=== WORK TASK ===
For the listing that follows, give again exactly the lines from the one with "a = s.memRead a" to the one with "STATUS (41_command_status.md) -/", including both.
*** DATA EXTRACT Section Begins ***
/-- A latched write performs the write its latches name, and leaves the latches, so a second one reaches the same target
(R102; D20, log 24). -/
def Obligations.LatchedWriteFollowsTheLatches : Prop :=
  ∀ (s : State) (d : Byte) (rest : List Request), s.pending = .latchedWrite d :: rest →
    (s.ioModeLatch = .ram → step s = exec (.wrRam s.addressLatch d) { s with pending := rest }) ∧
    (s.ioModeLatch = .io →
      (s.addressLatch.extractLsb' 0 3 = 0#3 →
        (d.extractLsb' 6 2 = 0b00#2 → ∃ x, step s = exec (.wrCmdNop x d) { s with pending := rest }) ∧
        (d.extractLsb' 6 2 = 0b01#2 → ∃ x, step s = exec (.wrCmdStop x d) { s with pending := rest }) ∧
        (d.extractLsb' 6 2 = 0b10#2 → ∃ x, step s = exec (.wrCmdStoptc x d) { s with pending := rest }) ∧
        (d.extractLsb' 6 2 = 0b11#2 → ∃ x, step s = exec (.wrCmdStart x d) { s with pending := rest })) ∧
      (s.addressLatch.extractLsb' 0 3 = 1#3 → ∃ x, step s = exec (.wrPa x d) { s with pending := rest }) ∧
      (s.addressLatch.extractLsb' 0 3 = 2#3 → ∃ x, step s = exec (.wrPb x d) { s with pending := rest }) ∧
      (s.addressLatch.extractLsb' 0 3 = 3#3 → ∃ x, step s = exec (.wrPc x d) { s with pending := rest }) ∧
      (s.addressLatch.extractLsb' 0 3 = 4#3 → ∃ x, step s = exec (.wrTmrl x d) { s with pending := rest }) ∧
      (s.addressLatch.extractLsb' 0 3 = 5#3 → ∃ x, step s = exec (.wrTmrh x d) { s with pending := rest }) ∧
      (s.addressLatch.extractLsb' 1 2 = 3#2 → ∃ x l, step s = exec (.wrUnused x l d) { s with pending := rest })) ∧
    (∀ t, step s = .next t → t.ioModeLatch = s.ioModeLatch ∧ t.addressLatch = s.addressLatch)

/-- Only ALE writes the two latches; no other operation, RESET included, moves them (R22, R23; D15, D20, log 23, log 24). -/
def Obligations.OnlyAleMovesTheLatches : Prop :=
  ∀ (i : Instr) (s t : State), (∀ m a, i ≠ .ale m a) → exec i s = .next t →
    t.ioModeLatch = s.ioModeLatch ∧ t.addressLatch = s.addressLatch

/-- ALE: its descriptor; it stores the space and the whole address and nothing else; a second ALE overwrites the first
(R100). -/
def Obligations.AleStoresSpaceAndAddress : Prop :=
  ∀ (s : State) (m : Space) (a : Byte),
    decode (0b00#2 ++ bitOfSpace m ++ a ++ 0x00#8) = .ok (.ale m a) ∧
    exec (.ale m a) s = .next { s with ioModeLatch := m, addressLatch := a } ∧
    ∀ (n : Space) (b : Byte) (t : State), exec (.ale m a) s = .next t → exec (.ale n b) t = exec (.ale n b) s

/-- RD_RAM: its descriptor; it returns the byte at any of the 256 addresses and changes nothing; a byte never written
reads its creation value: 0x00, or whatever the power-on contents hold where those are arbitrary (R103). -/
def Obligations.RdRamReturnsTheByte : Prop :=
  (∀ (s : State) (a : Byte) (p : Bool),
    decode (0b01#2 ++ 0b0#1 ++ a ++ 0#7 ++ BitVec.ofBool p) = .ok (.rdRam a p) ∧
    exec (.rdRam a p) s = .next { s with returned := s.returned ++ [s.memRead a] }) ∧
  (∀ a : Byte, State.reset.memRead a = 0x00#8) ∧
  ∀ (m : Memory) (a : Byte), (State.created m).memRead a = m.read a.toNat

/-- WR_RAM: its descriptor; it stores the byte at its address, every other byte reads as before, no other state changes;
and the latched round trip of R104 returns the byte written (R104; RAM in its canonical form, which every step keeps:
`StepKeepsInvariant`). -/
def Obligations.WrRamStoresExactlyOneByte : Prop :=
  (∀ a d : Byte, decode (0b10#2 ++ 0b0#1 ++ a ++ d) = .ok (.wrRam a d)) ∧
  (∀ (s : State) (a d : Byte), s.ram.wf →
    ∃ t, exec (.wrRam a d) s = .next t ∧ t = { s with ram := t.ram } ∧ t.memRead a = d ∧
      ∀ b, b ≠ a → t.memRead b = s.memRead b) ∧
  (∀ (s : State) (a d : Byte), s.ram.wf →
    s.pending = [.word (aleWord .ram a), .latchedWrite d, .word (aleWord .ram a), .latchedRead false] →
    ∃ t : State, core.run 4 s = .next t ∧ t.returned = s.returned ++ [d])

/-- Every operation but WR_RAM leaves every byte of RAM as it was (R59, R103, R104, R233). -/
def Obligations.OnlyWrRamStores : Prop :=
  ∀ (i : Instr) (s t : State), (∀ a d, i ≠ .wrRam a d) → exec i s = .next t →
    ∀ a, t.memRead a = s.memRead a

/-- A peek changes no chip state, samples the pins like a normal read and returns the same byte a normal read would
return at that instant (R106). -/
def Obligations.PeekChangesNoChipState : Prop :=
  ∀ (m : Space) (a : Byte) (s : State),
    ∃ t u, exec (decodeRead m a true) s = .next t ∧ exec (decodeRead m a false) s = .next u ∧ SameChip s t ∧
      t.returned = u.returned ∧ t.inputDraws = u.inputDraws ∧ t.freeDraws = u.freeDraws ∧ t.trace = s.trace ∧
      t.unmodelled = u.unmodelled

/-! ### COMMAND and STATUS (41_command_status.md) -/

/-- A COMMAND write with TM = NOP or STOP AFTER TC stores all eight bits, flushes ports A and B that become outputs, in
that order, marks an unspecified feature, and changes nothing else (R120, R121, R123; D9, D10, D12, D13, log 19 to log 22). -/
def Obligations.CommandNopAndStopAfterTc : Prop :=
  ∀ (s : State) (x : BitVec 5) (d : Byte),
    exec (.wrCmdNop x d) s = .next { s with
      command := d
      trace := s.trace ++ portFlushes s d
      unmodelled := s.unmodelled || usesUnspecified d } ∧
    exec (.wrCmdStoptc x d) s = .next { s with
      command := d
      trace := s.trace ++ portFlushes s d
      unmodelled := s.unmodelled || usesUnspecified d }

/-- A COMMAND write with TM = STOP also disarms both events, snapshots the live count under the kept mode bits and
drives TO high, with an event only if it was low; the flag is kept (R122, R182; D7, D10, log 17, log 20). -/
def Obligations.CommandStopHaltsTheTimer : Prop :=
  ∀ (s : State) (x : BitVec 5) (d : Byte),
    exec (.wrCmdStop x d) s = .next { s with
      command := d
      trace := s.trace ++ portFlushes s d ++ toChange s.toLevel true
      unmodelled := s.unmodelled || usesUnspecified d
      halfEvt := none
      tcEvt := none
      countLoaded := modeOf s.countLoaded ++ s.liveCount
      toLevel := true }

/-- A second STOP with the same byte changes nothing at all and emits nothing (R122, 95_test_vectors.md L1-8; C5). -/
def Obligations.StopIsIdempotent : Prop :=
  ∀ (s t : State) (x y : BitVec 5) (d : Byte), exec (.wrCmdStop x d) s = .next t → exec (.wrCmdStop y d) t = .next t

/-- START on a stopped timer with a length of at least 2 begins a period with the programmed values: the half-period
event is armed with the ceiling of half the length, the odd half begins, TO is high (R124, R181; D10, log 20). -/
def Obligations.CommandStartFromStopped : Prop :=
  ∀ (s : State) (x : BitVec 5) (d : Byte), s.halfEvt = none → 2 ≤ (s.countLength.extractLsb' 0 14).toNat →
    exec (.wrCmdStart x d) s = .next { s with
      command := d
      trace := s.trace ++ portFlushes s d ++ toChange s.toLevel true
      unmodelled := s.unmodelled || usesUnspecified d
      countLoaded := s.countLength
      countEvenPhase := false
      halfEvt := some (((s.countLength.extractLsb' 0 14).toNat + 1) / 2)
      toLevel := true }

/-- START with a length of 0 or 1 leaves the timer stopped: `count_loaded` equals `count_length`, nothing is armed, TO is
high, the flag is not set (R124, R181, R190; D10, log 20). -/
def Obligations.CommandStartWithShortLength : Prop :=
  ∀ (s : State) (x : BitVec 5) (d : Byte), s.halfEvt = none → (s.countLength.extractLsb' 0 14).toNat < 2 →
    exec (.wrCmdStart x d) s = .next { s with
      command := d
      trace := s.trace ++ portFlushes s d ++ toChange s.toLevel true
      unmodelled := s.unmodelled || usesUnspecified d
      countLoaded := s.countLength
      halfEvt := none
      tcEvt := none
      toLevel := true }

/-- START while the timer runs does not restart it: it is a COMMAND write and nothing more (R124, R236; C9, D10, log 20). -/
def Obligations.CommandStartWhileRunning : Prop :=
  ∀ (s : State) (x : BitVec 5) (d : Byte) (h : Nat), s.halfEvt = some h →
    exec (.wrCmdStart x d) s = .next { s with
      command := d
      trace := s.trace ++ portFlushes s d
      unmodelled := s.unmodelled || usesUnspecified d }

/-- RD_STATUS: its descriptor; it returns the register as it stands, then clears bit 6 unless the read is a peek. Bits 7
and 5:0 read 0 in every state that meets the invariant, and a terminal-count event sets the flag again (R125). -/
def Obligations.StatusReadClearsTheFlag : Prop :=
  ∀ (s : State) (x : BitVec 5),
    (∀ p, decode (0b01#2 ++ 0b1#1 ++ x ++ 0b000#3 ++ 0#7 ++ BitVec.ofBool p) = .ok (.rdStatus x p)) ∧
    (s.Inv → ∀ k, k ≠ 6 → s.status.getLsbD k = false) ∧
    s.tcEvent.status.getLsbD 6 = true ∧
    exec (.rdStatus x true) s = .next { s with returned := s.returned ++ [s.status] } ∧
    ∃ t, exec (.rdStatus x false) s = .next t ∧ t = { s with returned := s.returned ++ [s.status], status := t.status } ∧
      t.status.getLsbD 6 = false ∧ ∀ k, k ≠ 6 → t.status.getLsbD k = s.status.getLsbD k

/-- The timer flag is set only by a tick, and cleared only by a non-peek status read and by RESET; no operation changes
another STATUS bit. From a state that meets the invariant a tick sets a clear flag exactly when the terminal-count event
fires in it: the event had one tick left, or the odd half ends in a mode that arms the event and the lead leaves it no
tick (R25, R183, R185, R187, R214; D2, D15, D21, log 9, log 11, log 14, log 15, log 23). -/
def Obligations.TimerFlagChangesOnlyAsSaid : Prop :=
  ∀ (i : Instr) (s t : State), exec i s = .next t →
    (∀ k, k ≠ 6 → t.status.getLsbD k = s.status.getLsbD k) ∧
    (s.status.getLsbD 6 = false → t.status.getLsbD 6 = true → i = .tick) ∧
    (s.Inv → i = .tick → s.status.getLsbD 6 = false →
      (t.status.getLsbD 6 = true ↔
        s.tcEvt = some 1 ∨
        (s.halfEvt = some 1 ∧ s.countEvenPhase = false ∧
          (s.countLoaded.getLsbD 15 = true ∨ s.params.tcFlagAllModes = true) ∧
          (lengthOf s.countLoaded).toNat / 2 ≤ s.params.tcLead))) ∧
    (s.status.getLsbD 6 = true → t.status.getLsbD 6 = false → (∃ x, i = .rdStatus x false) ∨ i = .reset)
*** DATA EXTRACT Section Ends ***
=== OUTPUT OF THE TASK ===
    ∀ a, t.memRead a = s.memRead a

/-- A peek changes no chip state, samples the pins like a normal read and returns the same byte a normal read would
return at that instant (R106). -/
def Obligations.PeekChangesNoChipState : Prop :=
  ∀ (m : Space) (a : Byte) (s : State),
    ∃ t u, exec (decodeRead m a true) s = .next t ∧ exec (decodeRead m a false) s = .next u ∧ SameChip s t ∧
      t.returned = u.returned ∧ t.inputDraws = u.inputDraws ∧ t.freeDraws = u.freeDraws ∧ t.trace = s.trace ∧
      t.unmodelled = u.unmodelled

/-! ### COMMAND and STATUS (41_command_status.md) -/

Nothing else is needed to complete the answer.